Task prompt: Only the number is wanted: how many lines of the data contain "single"?

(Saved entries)

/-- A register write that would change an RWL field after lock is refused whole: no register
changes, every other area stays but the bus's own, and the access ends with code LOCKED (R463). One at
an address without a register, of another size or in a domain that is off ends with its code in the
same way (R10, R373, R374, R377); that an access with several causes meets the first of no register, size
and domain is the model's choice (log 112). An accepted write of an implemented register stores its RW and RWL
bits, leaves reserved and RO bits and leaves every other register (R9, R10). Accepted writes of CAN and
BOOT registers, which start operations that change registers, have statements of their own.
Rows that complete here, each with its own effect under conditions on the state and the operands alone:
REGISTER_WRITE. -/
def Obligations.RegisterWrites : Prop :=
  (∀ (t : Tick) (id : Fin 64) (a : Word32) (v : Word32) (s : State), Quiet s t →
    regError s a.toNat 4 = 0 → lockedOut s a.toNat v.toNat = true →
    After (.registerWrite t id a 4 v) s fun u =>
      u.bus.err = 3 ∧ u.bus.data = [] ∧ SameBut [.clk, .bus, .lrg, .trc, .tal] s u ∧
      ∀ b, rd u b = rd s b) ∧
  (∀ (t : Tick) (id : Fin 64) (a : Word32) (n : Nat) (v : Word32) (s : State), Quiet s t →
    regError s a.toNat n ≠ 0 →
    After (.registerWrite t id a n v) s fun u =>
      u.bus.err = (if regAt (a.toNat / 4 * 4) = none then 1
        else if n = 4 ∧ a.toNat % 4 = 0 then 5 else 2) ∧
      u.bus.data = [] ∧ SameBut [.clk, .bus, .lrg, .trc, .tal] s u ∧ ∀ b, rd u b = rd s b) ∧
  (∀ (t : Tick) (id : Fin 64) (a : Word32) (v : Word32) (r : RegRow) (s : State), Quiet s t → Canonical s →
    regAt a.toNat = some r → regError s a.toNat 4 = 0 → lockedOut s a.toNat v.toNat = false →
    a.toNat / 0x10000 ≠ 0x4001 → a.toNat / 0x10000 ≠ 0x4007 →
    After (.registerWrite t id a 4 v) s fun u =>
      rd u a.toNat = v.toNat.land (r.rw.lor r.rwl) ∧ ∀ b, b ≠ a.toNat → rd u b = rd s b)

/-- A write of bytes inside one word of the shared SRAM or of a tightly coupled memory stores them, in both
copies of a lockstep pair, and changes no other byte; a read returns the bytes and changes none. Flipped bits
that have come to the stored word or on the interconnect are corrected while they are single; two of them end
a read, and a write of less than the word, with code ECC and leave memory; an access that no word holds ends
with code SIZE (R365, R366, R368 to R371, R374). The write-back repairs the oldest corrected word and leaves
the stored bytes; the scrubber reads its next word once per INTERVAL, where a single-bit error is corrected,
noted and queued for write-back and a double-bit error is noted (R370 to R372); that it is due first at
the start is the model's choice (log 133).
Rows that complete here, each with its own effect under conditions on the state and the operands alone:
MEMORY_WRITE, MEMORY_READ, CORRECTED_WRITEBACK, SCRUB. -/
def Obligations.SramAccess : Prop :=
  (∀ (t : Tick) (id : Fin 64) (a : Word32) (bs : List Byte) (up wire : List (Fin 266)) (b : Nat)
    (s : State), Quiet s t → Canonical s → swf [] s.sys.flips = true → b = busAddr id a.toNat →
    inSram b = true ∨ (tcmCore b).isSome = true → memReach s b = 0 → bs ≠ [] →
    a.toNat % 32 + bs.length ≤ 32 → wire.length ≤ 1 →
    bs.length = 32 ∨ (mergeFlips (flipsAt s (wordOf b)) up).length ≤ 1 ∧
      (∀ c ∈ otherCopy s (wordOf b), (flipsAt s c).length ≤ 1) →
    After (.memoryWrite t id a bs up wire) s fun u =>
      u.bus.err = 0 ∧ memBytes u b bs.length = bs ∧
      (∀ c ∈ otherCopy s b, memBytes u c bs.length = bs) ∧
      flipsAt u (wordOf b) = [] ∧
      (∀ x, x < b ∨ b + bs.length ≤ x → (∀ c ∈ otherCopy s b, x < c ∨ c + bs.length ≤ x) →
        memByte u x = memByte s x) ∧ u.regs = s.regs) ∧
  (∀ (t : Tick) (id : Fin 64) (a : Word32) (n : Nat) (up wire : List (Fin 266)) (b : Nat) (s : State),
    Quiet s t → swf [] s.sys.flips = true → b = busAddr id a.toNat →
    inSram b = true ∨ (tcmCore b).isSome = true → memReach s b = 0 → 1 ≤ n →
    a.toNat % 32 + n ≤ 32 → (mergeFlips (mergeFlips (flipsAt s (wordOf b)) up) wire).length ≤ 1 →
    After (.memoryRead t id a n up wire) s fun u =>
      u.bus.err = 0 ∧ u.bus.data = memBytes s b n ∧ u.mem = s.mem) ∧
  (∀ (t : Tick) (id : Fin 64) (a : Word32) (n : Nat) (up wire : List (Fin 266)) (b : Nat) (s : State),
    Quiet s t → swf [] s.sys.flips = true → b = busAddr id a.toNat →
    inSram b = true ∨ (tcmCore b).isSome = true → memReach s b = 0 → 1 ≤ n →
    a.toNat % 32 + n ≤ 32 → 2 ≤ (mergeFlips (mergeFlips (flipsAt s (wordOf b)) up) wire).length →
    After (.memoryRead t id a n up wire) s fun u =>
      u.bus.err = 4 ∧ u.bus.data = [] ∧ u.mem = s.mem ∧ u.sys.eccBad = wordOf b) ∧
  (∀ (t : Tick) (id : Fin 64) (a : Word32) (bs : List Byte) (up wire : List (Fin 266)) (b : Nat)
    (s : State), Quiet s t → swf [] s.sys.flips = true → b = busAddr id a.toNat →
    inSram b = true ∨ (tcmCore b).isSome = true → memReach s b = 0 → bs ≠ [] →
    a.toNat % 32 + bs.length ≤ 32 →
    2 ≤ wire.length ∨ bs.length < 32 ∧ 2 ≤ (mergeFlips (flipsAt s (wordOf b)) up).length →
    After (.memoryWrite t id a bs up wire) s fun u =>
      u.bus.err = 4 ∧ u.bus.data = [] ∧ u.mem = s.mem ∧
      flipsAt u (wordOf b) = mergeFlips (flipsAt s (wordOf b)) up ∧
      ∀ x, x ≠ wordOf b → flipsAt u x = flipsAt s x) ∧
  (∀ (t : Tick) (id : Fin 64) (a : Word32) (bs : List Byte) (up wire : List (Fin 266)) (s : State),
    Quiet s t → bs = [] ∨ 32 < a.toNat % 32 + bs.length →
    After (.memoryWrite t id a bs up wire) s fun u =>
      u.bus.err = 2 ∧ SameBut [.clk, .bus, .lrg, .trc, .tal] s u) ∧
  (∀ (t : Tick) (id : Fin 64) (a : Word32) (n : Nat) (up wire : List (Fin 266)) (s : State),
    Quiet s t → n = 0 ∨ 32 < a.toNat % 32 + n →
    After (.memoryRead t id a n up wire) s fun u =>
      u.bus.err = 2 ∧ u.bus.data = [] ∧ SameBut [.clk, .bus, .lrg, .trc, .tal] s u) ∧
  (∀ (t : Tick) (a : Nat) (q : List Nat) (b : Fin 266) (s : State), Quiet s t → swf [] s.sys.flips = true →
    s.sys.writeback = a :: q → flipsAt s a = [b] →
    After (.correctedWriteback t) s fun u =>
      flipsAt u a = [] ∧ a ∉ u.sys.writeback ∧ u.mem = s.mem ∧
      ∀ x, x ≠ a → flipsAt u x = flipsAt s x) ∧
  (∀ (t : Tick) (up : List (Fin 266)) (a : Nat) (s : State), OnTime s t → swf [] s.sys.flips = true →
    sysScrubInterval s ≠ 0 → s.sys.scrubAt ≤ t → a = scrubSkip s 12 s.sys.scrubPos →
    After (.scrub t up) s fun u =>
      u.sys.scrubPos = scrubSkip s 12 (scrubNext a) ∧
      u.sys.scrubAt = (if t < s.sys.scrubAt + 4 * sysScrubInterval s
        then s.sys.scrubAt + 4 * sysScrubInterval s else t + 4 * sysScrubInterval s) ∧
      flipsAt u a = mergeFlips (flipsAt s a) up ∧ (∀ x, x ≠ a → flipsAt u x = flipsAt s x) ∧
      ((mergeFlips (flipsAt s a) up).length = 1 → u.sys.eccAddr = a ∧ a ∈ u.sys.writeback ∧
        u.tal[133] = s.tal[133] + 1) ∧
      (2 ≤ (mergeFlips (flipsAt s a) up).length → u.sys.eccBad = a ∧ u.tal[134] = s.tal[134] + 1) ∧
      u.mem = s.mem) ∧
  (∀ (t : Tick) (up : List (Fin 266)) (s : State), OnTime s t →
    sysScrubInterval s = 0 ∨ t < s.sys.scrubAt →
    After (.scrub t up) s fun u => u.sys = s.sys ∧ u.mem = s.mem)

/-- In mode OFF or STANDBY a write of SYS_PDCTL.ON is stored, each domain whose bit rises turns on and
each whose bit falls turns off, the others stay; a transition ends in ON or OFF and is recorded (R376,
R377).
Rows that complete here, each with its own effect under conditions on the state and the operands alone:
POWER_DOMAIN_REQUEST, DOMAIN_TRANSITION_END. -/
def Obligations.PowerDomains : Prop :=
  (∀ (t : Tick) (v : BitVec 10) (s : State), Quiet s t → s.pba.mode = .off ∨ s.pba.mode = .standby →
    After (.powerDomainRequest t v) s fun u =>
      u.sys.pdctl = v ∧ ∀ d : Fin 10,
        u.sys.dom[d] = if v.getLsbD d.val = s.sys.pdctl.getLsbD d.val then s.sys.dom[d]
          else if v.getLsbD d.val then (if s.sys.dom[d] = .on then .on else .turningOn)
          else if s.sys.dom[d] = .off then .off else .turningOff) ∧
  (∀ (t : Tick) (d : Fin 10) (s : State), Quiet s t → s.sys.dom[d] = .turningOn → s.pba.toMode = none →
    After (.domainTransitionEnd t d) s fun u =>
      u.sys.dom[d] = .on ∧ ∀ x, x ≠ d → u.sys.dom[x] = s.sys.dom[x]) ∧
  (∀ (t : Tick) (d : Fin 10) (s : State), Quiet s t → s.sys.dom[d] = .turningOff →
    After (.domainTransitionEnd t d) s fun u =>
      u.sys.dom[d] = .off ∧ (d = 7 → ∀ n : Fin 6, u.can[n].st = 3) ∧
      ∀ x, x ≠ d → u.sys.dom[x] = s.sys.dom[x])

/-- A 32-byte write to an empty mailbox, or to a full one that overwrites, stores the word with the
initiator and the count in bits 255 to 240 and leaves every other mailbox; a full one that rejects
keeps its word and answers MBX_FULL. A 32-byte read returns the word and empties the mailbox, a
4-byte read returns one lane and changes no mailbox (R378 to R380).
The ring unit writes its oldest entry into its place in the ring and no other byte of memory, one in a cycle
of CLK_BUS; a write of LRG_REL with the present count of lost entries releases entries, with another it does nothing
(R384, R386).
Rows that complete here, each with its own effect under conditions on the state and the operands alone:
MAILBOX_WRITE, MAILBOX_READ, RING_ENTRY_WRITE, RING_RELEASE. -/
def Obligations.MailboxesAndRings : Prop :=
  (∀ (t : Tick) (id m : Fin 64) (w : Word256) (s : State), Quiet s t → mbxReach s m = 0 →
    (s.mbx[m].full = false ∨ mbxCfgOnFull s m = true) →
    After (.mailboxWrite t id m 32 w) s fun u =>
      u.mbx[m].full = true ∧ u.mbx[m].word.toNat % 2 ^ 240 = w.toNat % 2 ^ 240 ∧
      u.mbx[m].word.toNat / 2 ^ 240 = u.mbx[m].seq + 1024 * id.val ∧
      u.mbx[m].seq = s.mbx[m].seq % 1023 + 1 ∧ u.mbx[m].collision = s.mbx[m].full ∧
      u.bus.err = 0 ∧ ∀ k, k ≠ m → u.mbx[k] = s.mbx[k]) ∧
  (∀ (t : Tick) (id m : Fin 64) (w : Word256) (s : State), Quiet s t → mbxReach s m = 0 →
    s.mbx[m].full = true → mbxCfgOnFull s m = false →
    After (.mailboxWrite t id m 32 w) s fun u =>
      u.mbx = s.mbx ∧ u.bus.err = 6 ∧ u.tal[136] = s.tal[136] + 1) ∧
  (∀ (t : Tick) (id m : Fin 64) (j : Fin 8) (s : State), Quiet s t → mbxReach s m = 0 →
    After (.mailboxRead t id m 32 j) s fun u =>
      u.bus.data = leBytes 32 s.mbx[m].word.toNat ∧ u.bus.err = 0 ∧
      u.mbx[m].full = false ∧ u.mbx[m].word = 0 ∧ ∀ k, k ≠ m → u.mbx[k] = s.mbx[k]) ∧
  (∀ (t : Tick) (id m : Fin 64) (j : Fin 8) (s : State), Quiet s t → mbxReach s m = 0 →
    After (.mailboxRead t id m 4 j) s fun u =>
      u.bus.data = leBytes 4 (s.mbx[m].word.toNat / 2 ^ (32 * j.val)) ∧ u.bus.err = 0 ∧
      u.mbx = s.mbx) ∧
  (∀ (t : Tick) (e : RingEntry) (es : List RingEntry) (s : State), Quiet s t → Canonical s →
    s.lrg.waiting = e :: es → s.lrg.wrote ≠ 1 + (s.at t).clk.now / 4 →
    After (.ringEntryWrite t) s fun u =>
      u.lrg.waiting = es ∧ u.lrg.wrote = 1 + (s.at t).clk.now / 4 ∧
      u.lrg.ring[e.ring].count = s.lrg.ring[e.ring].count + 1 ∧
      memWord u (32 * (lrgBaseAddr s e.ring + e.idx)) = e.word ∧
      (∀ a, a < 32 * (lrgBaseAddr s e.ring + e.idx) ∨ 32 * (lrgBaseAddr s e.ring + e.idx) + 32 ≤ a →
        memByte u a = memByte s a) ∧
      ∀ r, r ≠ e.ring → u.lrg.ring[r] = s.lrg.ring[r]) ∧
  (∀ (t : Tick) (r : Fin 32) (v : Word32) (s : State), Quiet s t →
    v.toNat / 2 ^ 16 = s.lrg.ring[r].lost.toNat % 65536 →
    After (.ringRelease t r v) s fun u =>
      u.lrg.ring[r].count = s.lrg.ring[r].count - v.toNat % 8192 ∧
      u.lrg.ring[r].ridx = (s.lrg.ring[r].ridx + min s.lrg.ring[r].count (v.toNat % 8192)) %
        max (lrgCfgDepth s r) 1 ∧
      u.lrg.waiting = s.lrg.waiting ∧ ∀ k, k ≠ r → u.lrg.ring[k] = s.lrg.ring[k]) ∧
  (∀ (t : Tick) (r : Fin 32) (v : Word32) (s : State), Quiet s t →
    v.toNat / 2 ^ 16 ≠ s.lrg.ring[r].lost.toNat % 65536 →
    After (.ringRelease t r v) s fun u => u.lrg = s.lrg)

Result for this task: 2